Políticos britânicos dizem que desinformação se espalha facilmente sem regulador on-line

A desinformação sobre o coronavírus foi autorizada a se espalhar “virulentamente” pelas mídias sociais, porque ainda não existe legislação para regulamentá-la, disseram parlamentares britânicos.

A desinformação do relatório infodêmico Covid-19, publicada pelo comitê de seleção do Departamento de Digital, Cultura, Mídia e Esporte do Reino Unido (DCMS), diz que um regulador de danos on-line deve ser indicado agora para responsabilizar as plataformas de mídia social.

O relatório argumenta que, até que o dever proposto de atendimento às empresas de tecnologia seja introduzido como parte da legislação para regulamentar as mídias sociais e plataformas on-line, as empresas de internet não serão obrigadas a agir.

Os parlamentares britânicos também acusam as plataformas de usar modelos de negócios que desincentivam a ação contra informações erradas, oferecendo oportunidades para que alguns monetizem conteúdo enganoso.

Julian Knight, presidente do comitê, disse: “Estamos pedindo ao governo que nomeie o regulador agora e continue com a legislação ‘líder mundial’ nas mídias sociais que há muito nos foi prometida.

“A proliferação de reivindicações perigosas sobre o Covid-19 tem sido imparável. Os líderes das empresas de mídia social falharam em lidar com o infodêmico da desinformação. ”

A crise do coronavírus demonstrou que, sem o devido peso da lei, as empresas de mídia social não têm incentivo para considerar um dever de cuidado para aqueles que usam seus serviços

O relatório destacou a disseminação de falsas alegações on-line vinculando 5G ao vírus, resultando em ameaças contra engenheiros de telecomunicações, como um sinal claro dos perigos que as informações incorretas podem representar.

Ele também disse ter visto evidências de um sério impacto à desinformação na saúde pública, com falsas alegações sobre remédios caseiros e curas para o vírus, o que significa que “algumas pessoas se voltaram para remédios caseiros não comprovados, pararam de tomar ibuprofeno e prescreveram medicamentos ou, caso contrário, ingeriram substâncias nocivas. produtos químicos como desinfetante ”.

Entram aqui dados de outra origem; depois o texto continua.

def readI : Item := { numItem 0x1010 0x00 0 with length := 4, data := [] }
def idleI (v : Nat) : Item := numItem 0x8201 0x01 v
theorem wit_RequestsServed :
    letIn (sesDev .installer .segA) req5 (ses0 .installer .segA) ∧ letIn (sesDev .operator .pcie) req5 (ses0 .operator .pcie) := by
  unfold letIn; decide +kernel
theorem wit_RequestsServed_items :
    let s := st (sesDev .installer .segA)
    let x := ses0 .installer .segA
    let d := heard s.dev req5 x
    let y := noted s.dev req5 x
    (∃ e, entryRow 0x1010 0x00 = some e ∧ accessStatus d y e 0 false = stOk ∧ readI.typ = typeCode e.typ ∧
      (entryValue s.nv d e 0).1 ≤ 2 ^ 20) ∧ readI.offset = 0 ∧
    itemStatus s.nv d y [idleI 1999] (idleI 1999) = stValueRefused ∧ itemStatus s.nv d y [idleI 2000] (idleI 2000) = stOk ∧
    itemStatus s.nv d y [idleI 1999, idleI 20000000] (idleI 1999) = stValueRefused ∧
    itemStatus s.nv d y [idleI 1999, idleI 20000000] (idleI 20000000) = stOk ∧
    (∀ i ∈ [idleI 2000, numItem 0x8204 0x00 3], itemStatus s.nv d y [idleI 2000, numItem 0x8204 0x00 3] i = stOk) := by
  refine ⟨?_, by decide +kernel⟩
  cases h : entryRow 0x1010 0x00 with
  | none => exact absurd h (by decide +kernel)
  | some e =>
    have : (entryRow 0x1010 0x00).any (fun e => decide (
      let d := heard (sesDev .installer .segA) req5 (ses0 .installer .segA)
      let y := noted (sesDev .installer .segA) req5 (ses0 .installer .segA)
      accessStatus d y e 0 false = stOk ∧ readI.typ = typeCode e.typ ∧ (entryValue State.reset.nv d e 0).1 ≤ 2 ^ 20)) = true := by decide +kernel
    rw [h] at this
    exact ⟨e, rfl, of_decide_eq_true this⟩
theorem wit_RequestsServed_carried : let d := sesDev .installer .segA
    carried d req5 (.read [readI]) = true ∧ carried d req5 (.write [idleI 1999, idleI 20000000]) = true ∧
    carried d req5 (.staged (idleI 2000) true) = true ∧ carried d req5 (.write [{ idleI 1 with data := List.replicate 1190 0 }]) = false ∧
    (sessionOf d req5.ses).isSome = true := by decide +kernel

/-! ## Witnesses: the dictionary -/

/-- A READY manager with a session of a role: application 0 loaded, base operation 6 in a phase, tenants 12 (key slot 2) and 13. -/
def ordDev (r : Role) (phase : Nat) : Dev :=
  let d := setReg { sesDev r .segA with
    gen := inkDev.gen, ink := inkDev.ink, mem := inkDev.mem, keys := inkDev.keys
    sec := { open_.sec with tenants := [⟨13, 5, false, false⟩] }
    base := [(0, { baseIdle with phase := phase, opId := 6 })] } 0x8100 0x00 0x1F
  { d with lig := { d.lig with ports := [(3, { portIdle with st := .up })] } }
def powDev (r : Role) : Dev :=
  { sesDev r .segA with pow := { open_.pow with floor := 650, calib := [1500, 2500, 3000] } }
def adm (d : Dev) (r : Role) (i : Item) : Prop := admits (st d) req5 (ses0 r .segA) i

theorem wit_CounterClears : ∀ k ∈ [0x104F, 0x204F, 0x205F, 0x211F, 0x303F, 0x313F, 0x402F, 0x504F, 0x601F, 0x604F, 0x605F, 0x700F, 0x816F,
    0x822F, 0x900F], adm (sesDev .operator .segA) .operator (numItem k 0x00 0x80000001) := by
  unfold adm admits letIn; decide +kernel
theorem wit_CounterClears_ash : adm (sesDev .installer .segA) .installer (numItem 0xA006 0x00 5) ∧
    adm (sesDev .installer .segA) .installer (numItem 0xA006 0x00 6) := by
  unfold adm admits letIn; decide +kernel

theorem wit_SettingsTakeEffect : (∀ i ∈ [numItem 0x1010 0x00 500, numItem 0x1011 0x01 450, numItem 0x1011 0x02 450, numItem 0x1011 0x03 60,
    numItem 0x1011 0x04 40, numItem 0x9001 0x00 1600, numItem 0x9001 0x00 3800, numItem 0x8214 0x00 0, numItem 0x8210 0x01 0],
      adm (powDev .installer) .installer i) ∧
    (∀ i ∈ [numItem 0x8100 0x00 7, numItem 0x3103 0x00 1, elemItem 0x7001 0x00 4 4 [0x1C]], adm (powDev .operator) .operator i) := by
  unfold adm admits letIn; decide +kernel
theorem wit_SettingsTakeEffect_values : floorOf (powDev .installer).pow.calib 1600 < (powDev .installer).pow.floor ∧
    (powDev .installer).pow.floor ≤ floorOf (powDev .installer).pow.calib 3800 ∧ (sourceWrite (powDev .operator) 4 0x1C).isSome = true := by
  decide +kernel

theorem wit_ApplicationsOrdered : (∀ i ∈ [elemItem 0x3020 2 2 2 [9], elemItem 0x3021 2 2 4 [9], elemItem 0x3022 2 2 4 [9],
    elemItem 0x3120 2 2 2 [1], elemItem 0x6008 2 2 2 [9], numItem 0x3111 0x00 40, numItem 0x3112 0x00 12, numItem 0x3112 0x00 14,
    numItem 0x6025 0x00 1, numItem 0x6025 0x01 1, numItem 0x8100 0x01 0, numItem 0x8100 0x02 8, numItem 0x8100 0x03 0, numItem 0x8002 0x01 13,
    byteItem 0x2100 0x00 (leBytes 128 8) ⟨true, 0⟩ .raw,
    byteItem 0x8002 0x00 (leBytes 2 14 ++ leBytes 4 77) ⟨true, 0⟩ .raw], adm (ordDev .operator 0) .operator i) ∧
    adm (ordDev .operator 2) .operator (numItem 0x2100 0x01 6) ∧ adm (ordDev .operator 5) .operator (numItem 0x2100 0x02 6) := by
  unfold adm admits letIn; decide +kernel
theorem wit_ApplicationsOrdered_view : adm (ordDev .operator 0) .operator
      (byteItem 0x8110 0x00 (List.replicate 16 0) ⟨true, 0⟩ (.view (.ddr 9 5))) ∧ (viewResult (ordDev .operator 0) (.ddr 9 5)).isSome = true := by
  refine ⟨?_, rfl⟩
  unfold adm admits letIn; decide +kernel
/-- A manager of a set of two devices. -/
def setDev : Dev := { mgr with lig := { mgr.lig with sets := [⟨9, [⟨ownDevice mgr, 0, 0, 0⟩, ⟨4, 0, 1, 0⟩]⟩] } }
theorem wit_ApplicationsOrdered_told : isManager setDev = true ∧ isManager open_ = false ∧
    (setDev.lig.sets.find? (fun s => s.members.any (fun m => m.device == ownDevice setDev && m.app + 1 == 1))).isSome = true ∧
    (tellShares setDev (elemItem 0x3020 1 2 2 [9]) 2).out.length = 1 := by decide +kernel
theorem wit_ApplicationsOrdered_values : tenantSlot (ordDev .operator 0) 12 = some 2 ∧ tenantSlot (ordDev .operator 0) 14 = none ∧
    appOfOp (ordDev .operator 2) 6 = some 0 ∧ (8 : Nat) = 0 + 8 * 1 := by decide +kernel

/-- A map of this device alone, of identity 0. -/
def map0 : WireMap := { devices := [(0, 0, 0)], cables := [] }
theorem wit_DeviceOrders : (∀ i ∈ [numItem 0x9009 0x00 (8 + 64 + 256 * 8), numItem 0x9009 0x00 (8 + 64 + 1), numItem 0x9009 0x00 (8 + 2),
    numItem 0x9009 0x00 3, numItem 0x9009 0x00 7, numItem 0x4015 4 1, numItem 0x4015 4 2, numItem 0x4015 4 3, numItem 0x4010 4 1,
    numItem 0x900D 0x00 4, numItem 0x8205 0x00 5, byteItem 0x4003 0x00 [1, 2] ⟨true, 0⟩ (.map map0)], adm (ordDev .installer 0) .installer i) ∧
    adm (ordDev .operator 0) .operator (numItem 0x5018 0x00 1) ∧
    (∀ i ∈ [numItem 0xF003 0x00 State.reset.nv.serialSum, numItem 0xF004 0x00 1, byteItem 0xF001 0x00 [3] ⟨true, 1⟩ .raw,
      byteItem 0xF002 0x00 [3] ⟨true, 1⟩ .raw], adm (ordDev .maker 0) .maker i) ∧
    (powDev .installer).pow.resets = [] ∧ covers .warm (.hearth 53) = true ∧ covers .cold .warm = true ∧
    groupUsed (ordDev .installer 0) 1 ≤ freeElsewhere (ordDev .installer 0) 1 := by
  unfold adm admits letIn; decide +kernel
theorem wit_DeviceOrders_keys : adm (ordDev .maker 0) .maker (byteItem 0xF000 0x00 (List.replicate 16384 0) ⟨true, 1⟩ .raw) := by
  unfold adm admits letIn; decide +kernel

/-! ## Witnesses: power, kindling, units -/

def powAt (f : PowS → PowS) : Dev := { open_ with pow := f open_.pow }
def inOff (rst : Bool) : Dev := powAt fun p => { p with stage := .off, inputSwitch := true, coldRst := rst }
theorem wit_PowerComesAndGoes : (inOff false).pow.inputSwitch = true ∧ (inOff false).pow.powerGood = false ∧ (inOff false).pow.stage = .off ∧
    (inOff true).pow.coldRst = true ∧ open_.pow.stage ≠ .off ∧ open_.pow.stage ≠ .gasp ∧
    (powAt fun p => { p with stage := .gasp }).pow.stage = .gasp ∧ (powAt fun p => { p with stage := .gasp }).pow.powerGood = false ∧
    (powAt fun p => { p with stage := .gasp, powerGood := true, inputSwitch := true }).pow.coldRst = false ∧
    (powAt fun p => { p with stage := .off, inputSwitch := true, coldRst := true, powerGood := true }).pow.powerGood = true := by decide +kernel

Os parlamentares disseram que a disseminação de fraudes financeiras on-line durante a pandemia é mais uma prova de que o governo precisa agir mais cedo.

“As evidências de que as empresas de tecnologia puderam se beneficiar da monetização de informações falsas e permitiram que outras pessoas o fizessem são chocantes. Precisamos de uma regulamentação robusta para responsabilizar essas empresas ”, disse Knight.

“A crise do coronavírus demonstrou que, sem o devido peso da lei, as empresas de mídia social não têm incentivo para considerar um dever de cuidado para aqueles que usam seus serviços”.

O comitê instou o governo britânico a publicar projetos de legislação no outono, juntamente com sua resposta completa à consulta ao White Harms Online White Paper, se um projeto de lei finalizado não estiver pronto.